- Opening Delimiter -

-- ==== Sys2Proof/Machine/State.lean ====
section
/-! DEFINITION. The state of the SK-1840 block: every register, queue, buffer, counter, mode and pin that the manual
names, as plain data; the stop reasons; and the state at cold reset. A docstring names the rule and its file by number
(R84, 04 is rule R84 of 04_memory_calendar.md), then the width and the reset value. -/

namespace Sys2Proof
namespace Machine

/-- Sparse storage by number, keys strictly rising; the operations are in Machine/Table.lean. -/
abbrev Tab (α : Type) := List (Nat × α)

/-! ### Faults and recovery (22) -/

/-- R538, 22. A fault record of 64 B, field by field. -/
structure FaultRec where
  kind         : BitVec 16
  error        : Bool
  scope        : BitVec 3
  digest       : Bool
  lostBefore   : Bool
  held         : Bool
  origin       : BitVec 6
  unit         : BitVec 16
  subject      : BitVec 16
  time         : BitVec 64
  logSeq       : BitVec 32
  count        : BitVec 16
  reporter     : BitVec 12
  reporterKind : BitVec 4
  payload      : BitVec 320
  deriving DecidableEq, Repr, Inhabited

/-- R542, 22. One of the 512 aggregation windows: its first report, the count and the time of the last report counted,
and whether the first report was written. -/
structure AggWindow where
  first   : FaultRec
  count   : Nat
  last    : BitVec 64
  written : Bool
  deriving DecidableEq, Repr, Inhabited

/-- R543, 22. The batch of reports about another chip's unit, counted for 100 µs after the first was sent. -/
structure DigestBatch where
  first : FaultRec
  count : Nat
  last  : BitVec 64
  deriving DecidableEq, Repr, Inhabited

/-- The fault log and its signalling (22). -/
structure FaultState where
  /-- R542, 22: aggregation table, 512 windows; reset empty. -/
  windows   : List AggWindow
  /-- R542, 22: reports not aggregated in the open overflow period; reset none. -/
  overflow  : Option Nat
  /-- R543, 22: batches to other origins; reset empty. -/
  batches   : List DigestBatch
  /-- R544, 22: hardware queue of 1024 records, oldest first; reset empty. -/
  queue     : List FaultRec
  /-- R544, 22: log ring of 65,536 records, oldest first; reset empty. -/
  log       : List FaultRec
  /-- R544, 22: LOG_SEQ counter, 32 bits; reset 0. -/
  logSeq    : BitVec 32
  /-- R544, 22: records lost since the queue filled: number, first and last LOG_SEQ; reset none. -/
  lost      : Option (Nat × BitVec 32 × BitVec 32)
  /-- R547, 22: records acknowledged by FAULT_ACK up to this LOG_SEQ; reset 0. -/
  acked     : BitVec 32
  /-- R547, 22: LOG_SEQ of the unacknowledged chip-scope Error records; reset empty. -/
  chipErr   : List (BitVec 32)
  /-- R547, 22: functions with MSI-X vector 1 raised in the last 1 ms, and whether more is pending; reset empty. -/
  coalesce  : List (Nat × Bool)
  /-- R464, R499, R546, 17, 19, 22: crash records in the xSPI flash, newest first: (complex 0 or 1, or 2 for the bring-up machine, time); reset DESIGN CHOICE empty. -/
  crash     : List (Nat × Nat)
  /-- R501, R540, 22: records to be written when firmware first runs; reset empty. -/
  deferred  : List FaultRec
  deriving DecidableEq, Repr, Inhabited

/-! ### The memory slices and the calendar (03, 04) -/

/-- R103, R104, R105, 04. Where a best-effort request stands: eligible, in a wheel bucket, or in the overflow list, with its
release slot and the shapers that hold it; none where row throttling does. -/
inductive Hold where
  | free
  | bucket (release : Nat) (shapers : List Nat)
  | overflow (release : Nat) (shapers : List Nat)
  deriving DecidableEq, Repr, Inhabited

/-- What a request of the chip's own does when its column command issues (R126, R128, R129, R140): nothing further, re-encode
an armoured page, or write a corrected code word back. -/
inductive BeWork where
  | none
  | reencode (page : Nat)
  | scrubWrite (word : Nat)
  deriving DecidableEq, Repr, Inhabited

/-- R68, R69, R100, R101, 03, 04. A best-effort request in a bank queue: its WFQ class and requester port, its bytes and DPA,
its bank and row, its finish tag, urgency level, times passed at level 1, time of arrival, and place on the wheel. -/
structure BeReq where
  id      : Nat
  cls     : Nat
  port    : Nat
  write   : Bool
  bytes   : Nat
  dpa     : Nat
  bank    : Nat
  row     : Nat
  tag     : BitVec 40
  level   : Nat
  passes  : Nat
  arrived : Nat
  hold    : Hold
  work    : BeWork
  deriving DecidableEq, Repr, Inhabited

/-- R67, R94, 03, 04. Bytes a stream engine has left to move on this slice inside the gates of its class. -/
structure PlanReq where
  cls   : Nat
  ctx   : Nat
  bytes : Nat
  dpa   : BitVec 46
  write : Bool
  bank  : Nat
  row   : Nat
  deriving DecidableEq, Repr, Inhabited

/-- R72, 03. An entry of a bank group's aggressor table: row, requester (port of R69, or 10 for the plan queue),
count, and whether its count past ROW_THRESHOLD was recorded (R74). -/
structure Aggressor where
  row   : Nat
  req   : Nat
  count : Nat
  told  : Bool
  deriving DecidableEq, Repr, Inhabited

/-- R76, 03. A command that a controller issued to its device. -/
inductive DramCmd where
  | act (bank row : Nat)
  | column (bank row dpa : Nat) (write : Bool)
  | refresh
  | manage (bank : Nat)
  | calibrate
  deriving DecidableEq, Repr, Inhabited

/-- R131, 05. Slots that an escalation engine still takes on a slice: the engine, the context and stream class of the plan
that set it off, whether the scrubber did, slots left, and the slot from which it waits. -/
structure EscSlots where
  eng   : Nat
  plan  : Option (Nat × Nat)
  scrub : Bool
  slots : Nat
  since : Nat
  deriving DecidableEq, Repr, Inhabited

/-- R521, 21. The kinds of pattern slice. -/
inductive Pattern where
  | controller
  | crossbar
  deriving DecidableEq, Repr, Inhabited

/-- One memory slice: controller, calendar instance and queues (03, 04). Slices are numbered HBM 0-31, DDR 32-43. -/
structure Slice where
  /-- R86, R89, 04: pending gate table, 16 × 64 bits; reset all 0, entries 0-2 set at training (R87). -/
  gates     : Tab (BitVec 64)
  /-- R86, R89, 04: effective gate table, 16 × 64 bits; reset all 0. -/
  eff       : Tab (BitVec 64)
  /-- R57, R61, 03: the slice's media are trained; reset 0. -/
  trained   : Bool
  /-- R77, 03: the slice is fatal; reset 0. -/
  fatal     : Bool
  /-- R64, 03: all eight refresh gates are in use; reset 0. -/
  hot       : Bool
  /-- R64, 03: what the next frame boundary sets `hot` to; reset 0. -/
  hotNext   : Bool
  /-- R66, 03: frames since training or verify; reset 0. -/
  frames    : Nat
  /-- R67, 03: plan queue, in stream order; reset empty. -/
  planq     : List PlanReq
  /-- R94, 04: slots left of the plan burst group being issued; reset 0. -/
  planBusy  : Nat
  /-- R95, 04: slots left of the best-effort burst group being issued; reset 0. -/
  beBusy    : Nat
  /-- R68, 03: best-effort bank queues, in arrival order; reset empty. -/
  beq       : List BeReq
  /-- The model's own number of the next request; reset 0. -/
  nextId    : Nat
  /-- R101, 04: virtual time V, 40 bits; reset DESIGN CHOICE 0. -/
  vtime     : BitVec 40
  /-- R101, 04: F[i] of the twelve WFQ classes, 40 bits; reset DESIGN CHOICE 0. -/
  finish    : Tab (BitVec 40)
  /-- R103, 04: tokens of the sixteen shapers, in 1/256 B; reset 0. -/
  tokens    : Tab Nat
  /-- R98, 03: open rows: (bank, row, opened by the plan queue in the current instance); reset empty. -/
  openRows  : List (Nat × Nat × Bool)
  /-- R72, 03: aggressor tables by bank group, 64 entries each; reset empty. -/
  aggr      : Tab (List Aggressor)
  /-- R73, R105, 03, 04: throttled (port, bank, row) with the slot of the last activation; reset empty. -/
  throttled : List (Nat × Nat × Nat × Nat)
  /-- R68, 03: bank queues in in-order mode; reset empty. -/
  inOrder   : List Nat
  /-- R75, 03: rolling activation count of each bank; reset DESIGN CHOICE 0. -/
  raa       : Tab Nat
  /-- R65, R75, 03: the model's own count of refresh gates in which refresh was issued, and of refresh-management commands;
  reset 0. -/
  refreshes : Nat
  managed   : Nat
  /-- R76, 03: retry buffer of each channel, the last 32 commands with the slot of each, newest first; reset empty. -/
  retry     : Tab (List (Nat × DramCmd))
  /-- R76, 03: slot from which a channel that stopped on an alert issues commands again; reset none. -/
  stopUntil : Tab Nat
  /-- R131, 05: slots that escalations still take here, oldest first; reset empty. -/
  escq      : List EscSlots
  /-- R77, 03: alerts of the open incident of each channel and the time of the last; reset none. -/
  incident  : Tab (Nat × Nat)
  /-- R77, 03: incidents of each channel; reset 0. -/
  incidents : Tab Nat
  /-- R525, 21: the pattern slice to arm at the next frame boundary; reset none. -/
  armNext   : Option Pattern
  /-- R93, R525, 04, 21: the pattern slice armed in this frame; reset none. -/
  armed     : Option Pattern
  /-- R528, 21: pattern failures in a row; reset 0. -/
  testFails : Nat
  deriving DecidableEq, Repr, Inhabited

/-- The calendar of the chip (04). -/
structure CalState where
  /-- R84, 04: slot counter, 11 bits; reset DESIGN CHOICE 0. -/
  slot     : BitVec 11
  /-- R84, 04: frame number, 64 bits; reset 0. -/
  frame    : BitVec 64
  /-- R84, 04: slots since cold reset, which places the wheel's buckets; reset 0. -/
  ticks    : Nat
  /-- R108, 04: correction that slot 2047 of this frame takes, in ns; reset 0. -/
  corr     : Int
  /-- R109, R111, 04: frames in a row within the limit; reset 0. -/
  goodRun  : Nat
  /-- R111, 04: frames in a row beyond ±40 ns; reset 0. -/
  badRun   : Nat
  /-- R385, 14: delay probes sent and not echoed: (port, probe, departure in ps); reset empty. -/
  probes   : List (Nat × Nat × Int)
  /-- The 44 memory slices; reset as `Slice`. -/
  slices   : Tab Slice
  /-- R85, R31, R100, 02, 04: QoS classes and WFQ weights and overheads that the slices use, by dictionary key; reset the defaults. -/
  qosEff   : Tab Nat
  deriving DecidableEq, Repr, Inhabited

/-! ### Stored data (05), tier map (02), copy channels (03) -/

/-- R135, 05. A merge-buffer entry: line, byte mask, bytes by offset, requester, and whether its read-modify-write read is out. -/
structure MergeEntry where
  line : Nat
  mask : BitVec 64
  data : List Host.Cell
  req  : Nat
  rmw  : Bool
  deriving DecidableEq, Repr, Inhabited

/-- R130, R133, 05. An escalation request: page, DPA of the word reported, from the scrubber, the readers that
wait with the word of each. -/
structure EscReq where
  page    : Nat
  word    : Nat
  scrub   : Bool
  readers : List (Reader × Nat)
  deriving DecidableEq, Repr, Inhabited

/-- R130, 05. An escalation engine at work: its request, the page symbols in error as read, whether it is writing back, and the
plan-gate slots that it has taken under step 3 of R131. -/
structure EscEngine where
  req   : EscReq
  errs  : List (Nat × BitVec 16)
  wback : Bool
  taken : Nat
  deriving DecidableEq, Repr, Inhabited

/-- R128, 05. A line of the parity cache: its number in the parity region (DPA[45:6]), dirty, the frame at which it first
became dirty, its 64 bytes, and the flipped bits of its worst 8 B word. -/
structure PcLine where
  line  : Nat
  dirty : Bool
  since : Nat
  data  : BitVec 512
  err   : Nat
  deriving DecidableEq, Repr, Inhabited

- Closing Delimiter -

### Required work
Quote exactly the first line of the data and every line after it through the one holding "names, as plain".

### Problem solution
-- ==== Sys2Proof/Machine/State.lean ====
section
/-! DEFINITION. The state of the SK-1840 block: every register, queue, buffer, counter, mode and pin that the manual
names, as plain data; the stop reasons; and the state at cold reset. A docstring names the rule and its file by number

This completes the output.